Figure 18 and Figure 19 show the confusion matrix for PSD and Spectrogram representations. Both representations produce an overall accuracy of above 81% but PSD performs with higher overall accuracy above 91%. Due to the fact we produced our results with the same open DroneRF dataset used and produced by Al-Sa’d et al. [22], who achieved accuracy of 46.8% using a DNN across all 10 classes, we can directly compare our results. Our results show that LR with PSD, to achieve over 91% accuracy, a 45% increase compared with the prior work. We achieve this by viewing UAV classification as an image classification problem and utilising transfer learning from the field of imagery. Al-S’ad et al. found that when they increased the classification from detecting the presence of a UAV (2 class) to its type (4 class), to include flight modes (10 class) the accuracy decreased significantly. They put this down to similarities caused by two of the UAVs (Bebop and AR) being manufactured by the same company. We have shown our approach using CNN feature extraction able to improve these results distinguishing between same manufacturer.

4. Conclusions

Our results have shown that PSD outperforms raw constellation, spectrogram and histogram representations for LR. PSD produced over 91% accuracy with cross validation results and the evaluation dataset. We achieve this by viewing UAV classification as an image classification problem, utilising transfer learning and presenting signal representations as graphical images to a deep CNN. If a system like this was employed in the real world it would likely need to be trained in the particular environment that it needed to work in. For example, a built up city area will have more background noise in the Wi-Fi bands than a rural area. This will also likely affect the accuracy of the classifier so field testing in city areas is paramount for this type of system. It may also help researchers understand how much frequency hopping occurs due to interference and whether this has an impact on detection and classification accuracy.
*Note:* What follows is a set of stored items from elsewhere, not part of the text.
/-! ### The slow tick (R266, R453, R468) -/

/-- `RTC_TICK`: a tick edge of the slow clock: the RTC counts, TIM notes the edge, and the idle timers advance. -/
def execRtcTick (s : State) : Host.Outcome State Fault Refusal :=
  let s := { s with ticks := s.ticks + 1, clk := { s.clk with xtalOk := !s.clk.xtalFail } }
  .next (s.timTickEdge.rtcTick.idleTick.settle)

/-- `TICKPER_WINDOW_END`: a window that has run its ticks writes TIM_TICKPER (R266, R483). -/
def execTickperWindowEnd (s : State) : Host.Outcome State Fault Refusal :=
  .next (match s.tim.window with
    | some w =>
      match w.done with
      | some e =>
        let next : TickWindow := { tick := w.tick + w.len, len := s.windowLen, start := e }
        (s.setTim (fun t => { t with tickper := w.period e, calStale := false, window := some next })).rtcFromTim
      | none => s
    | none => s)

/-! ### The PWR page (R465, R466) -/

/-- PHASE of PWR_DM_STAT. -/
def Phase.code : Phase → Nat
  | .none => 0 | .idleCommit => 1 | .save => 2 | .switch => 3 | .waking => 4

/-- PWR_DM_STAT of a domain. -/
def State.dmStat (s : State) (d : Nat) : Word :=
  let x := s.dom d
  let held : Bool := match s.asked d with | some t => decide (t.rank < (s.heldAt d).rank) | none => false
  if !domPresent s.variant d then 0
  else word (0x80000000 + x.phase.code * 0x10000000 + held.toNat * 0x1000000 + s.dstate d * 0x10000 + x.epoch.toNat)

/-- The registers of the page that are not held in its table. -/
def State.pwrRead (s : State) (idx off : Nat) : Option Word :=
  let on := fun base n => word ((List.range n).map (fun k => if s.dstate (base + k) = 2 ∧ domPresent s.variant (base + k) then 2 ^ k else 0)).sum
  let c := s.clk
  match off with
  | 0x108 => some (s.dmStat idx)
  | 0x800 => some (on 0 19)
  | 0x804 => some (on 32 16)
  | 0x820 => some (word (c.xtalOk.toNat * 0x80000000 + c.xtalFail.toNat * 0x40000000 + c.refOk.toNat * 0x20000000 +
      c.sysLock.toNat * 0x10000000 + c.dramLock.toNat * 0x8000000 + c.ethLock.toNat * 0x4000000))
  | 0x824 => some (setBit (s.reg Pg.pwr 0 0x824) 31 c.ramping)
  | _ => none

/-- A write of PWR_DM_IDLE; TARGET is fixed for some domains. -/
def State.dmIdleWrite (s : State) (ini : Initiator) (d : Nat) (v : Word) : State :=
  if s.locked Pg.pwr then s.lockedErr ini Pg.pwr 0x104
  else if !domPresent s.variant d then s
  else
    let fixed : Bool := !hasRetention d || d == Dm.sec || d == Dm.drc || d == Dm.nmc
    let v := v &&& 0x8000FFFF
    s.setReg Pg.pwr d 0x104 (if fixed then setBit v 31 (bit (s.reg Pg.pwr d 0x104) 31) else v)

/-- The writes of the page that have an effect of their own, but for PWR_RESET; `good` as in XTAL_RETRY. -/
def State.pwrWrite (s : State) (ini : Initiator) (idx off : Nat) (v : Word) (good : Bool) : Option State :=
  match off with
  | 0x100 => some (s.dmCtrlWrite idx v)
  | 0x104 => some (s.dmIdleWrite ini idx v)
  | 0x80C => some (s.wakeSrcWrite v)
  | 0x81C => some (s.clkCfgWrite ini v good)
  | 0x824 => some (s.vcoreWrite ini v)
  | _ => none

end Sys2Proof.Machine
end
Further, the issue of how often you would need to re-train the classifier, as RF bands are constantly changing, and how much change the classifier can cope with before accuracy starts being affected is an important question which would need further investigation.
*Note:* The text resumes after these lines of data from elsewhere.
/-- The synthesiser's items and locks: CAL is begun or has nothing to do, its sweep and store steps go on, the store is saved and
loaded, and a loop locks or times out. Where it rests on the model's own choice or reading it follows log entries 4, 39 and
40. -/
def Obligations.SynthesiserItemsComplete : Prop :=
  (∀ (k : Nat) (s : State) (i : Item), s.synItem 1 k = some i → s.ready Dm.syn = true → s.syn.cal = none →
    i.uflags % 8 = 0 → (i.uflags / 8 % 2 = 0 ∨ i.addrA % 512 = 0) →
    exec (.synCal k) s = .next (s.finish k { status := Sc.doneZero })) ∧
  (∀ (k : Nat) (s : State) (i : Item), s.synItem 1 k = some i → s.ready Dm.syn = true → s.syn.cal = none →
    (i.uflags % 2 = 1 ∨ i.uflags / 2 % 2 = 1) → (i.timed = true → i.launched = true) →
    let c : CalRun := {
      item := k, filter := decide (i.uflags % 2 = 1), bandR := decide (i.uflags / 2 % 2 = 1), due := i.timed,
      anchor := decide (i.uflags / 4 % 2 = 1), store := decide (i.uflags / 8 % 2 = 1), first := i.addrA / 0x10000 % 512,
      count := i.addrA % 512 }
    exec (.synCal k) s = .next (if s.offline then s.calOffline c else s.setSyn (fun y => { y with cal := some c }))) ∧
  (∀ (s : State) (n : Nat), s.syn.sweep = some n → s.stepRuns = true → n + 1 < 16 →
    exec .anchorTStep s = .next (s.stepOver.setSyn (fun y => { y with sweep := some (n + 1) }))) ∧
  (∀ (s : State), s.syn.sweep = some 15 → s.stepRuns = true →
    let u := (s.stepOver.setSyn (fun y => { y with sweep := none })).setField Pg.syn 0 0x810 23 16 s.celsius
    exec .anchorTStep s = .next (match u.syn.cal with
      | some c => if c.anchor ∧ !c.filter ∧ !c.bandR then u.calNext { c with anchor := false } else u
      | none => u)) ∧
  (∀ (s : State) (c : CalRun) (f : Nat), s.syn.cal = some c → c.filter = false → c.bandR = false → c.anchor = false →
    c.store = true → c.first + c.next < s.calEnd c → s.syn.sweep = none → s.stepRuns = true →
    s.stepOver.freqOf (c.first + c.next) = some f →
    exec (.storeTEntry true) s =
      .next ((s.stepOver.calibrate (c.first + c.next) f).calNext { c with next := c.next + 1 })) ∧
  (∀ (s : State) (c : CalRun), s.syn.cal = some c → c.filter = false → c.bandR = false → c.anchor = false →
    c.store = true → c.first + c.next < s.calEnd c → s.syn.sweep = none → s.stepRuns = true →
    let e := c.first + c.next
    exec (.storeTEntry false) s = .next ((s.stepOver.setEntry e { s.stepOver.storeEntry e with valid := false }).calNext
      { c with next := c.next + 1, failedEntries := c.failedEntries + 1 })) ∧
  (∀ (k : Nat) (flips : List Flip) (s t : State) (i : Item) (e : EccSum),
    let u := s.applyFlips flips
    u.synItem 2 k = some i → (i.timed = true → i.launched = true) → u.ready Dm.syn = true → storeLengthOk i.length = true →
    u.unitWrite i.addrB (((List.range (i.length / 8)).map u.storeEntry).flatMap StoreEntry.octets) = (t, .ok () e) →
    exec (.storeSave k flips) s = .next (t.finish k { status := Sc.done, actual := i.length })) ∧
  (∀ (k : Nat) (flips : List Flip) (s t : State) (i : Item) (bs : List (Option Byte)) (os : List Byte) (e : EccSum),
    let u := s.applyFlips flips
    u.synItem 3 k = some i → (i.timed = true → i.launched = true) → u.ready Dm.syn = true → storeLengthOk i.length = true →
    u.txIdle = true → u.unitRead i.addrA i.length = (t, .ok bs e) → knownBytes bs = some os →
    let n := i.length / 8
    let v := (List.range n).foldl (fun s e => s.setEntry e (s.loadEntry e (os.drop (8 * e)))) t
    let bad := ((List.range n).filter (fun e => !(v.storeEntry e).valid)).length
    exec (.storeLoad k flips) s = .next (v.finish k {
      status := if bad = 0 then Sc.done else Sc.doneWarn, actual := i.length, rep6 := word (bad % 512) })) ∧
  (∀ (s : State), s.txa.st = .tune → s.txa.waits = false → s.domOn Dm.syn = true →
    let e := s.txa.entry
    let x := s.storeEntry e
    let u := if s.modeT ∨ 256 ≤ e then s
      else if !x.valid then (if s.freqOf e = some s.txa.freq then s.calibrate e s.txa.freq else s)
      else if s.drifted s.syn.die x.temp then (s.calibrate e s.txa.freq).count Pg.syn 0 0x814 15 0 1
      else s
    let v := { u with syn := { u.syn with txLocked := true }, txa := { u.txa with retried := false } }
    exec (.loopLock true) s = .next (if v.txa.cur.isSome then { v with txa := { v.txa with st := .ready } } else v.toHold)) ∧
  (∀ (s : State), s.rxWanted = true → s.syn.rxLocked = false → s.syn.rxFails ≤ 1 → s.syn.recovery = false →
    let u := s.setSyn (fun y => { y with
      rxLocked := true, rxFails := 0, stuck := false
      rxValid := if s.modeR then y.rxValid else Sparse.set false y.rxValid s.rxTarget true })
    exec (.loopLock false) s = .next u.unblank.moveOn) ∧
  (∀ (air : List Air) (s : State), s.txa.st = .tune → s.txa.waits = false → s.txa.retried = false →
    let u := { s with txa := { s.txa with retried := true } }
    exec (.lockTimeout true air) s = .next (u.setField Pg.syn 0 0x810 23 16 s.celsius)) ∧
  (∀ (air : List Air) (s : State), s.txa.st = .tune → s.txa.waits = false → s.txa.retried = true →
    let u := ((s.event Pg.syn 0).count Pg.syn 0 0x814 31 16 1).setSyn (fun y => { y with
      cal := y.cal.map (fun c => { c with loopFailed := true }) })
    let u := { u with txa := { u.txa with st := .idle, retried := false } }
    exec (.lockTimeout true air) s = .next (u.endCurrent Sc.internal).takeHeld) ∧
  (∀ (air : List Air) (s : State), s.rxWanted = true → s.syn.rxLocked = false → s.syn.recovery = false → s.syn.rxFails = 0 →
    exec (.lockTimeout false air) s = .next (s.setSyn (fun y => { y with rxFails := 1, recovery := true }))) ∧
  (∀ (air : List Air) (s : State), s.rxWanted = true → s.syn.rxLocked = false → s.syn.recovery = false → s.syn.rxFails = 1 →
    let u := s.setSyn (fun y => { y with
      rxFails := 2, stuck := true, cal := y.cal.map (fun c => { c with loopFailed := true }) })
    exec (.lockTimeout false air) s = .next (((u.event Pg.syn 0).count Pg.syn 0 0x814 31 16 1).deafen air))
Future work could also consider the employment of another SDR to capture the 5 Ghz band to fully represent dual frequency band UAVs such as the Bebop and Phantom 3. It is thought that this would further improve accuracy as it provides an increase of distinguishing features. The dataset could also be expanded to include more UAV platforms. This method which utilises signal representations as graphical images would require more processing power and therefore increased energy requirements compared with processing 1D data. Further work could look at hardware implementations such as FPGA, GPU and hardware accelerators such as Tensor processing unit [45] by Google to evaluate practical limitations for 2D data against the use of 1D compared with accuracy of the models. In conclusion our results have shown a novel approach by treating UAV classification as an imagery detection problem utilising the benefits of transfer learning and outperforming previous work in the field by over 45%.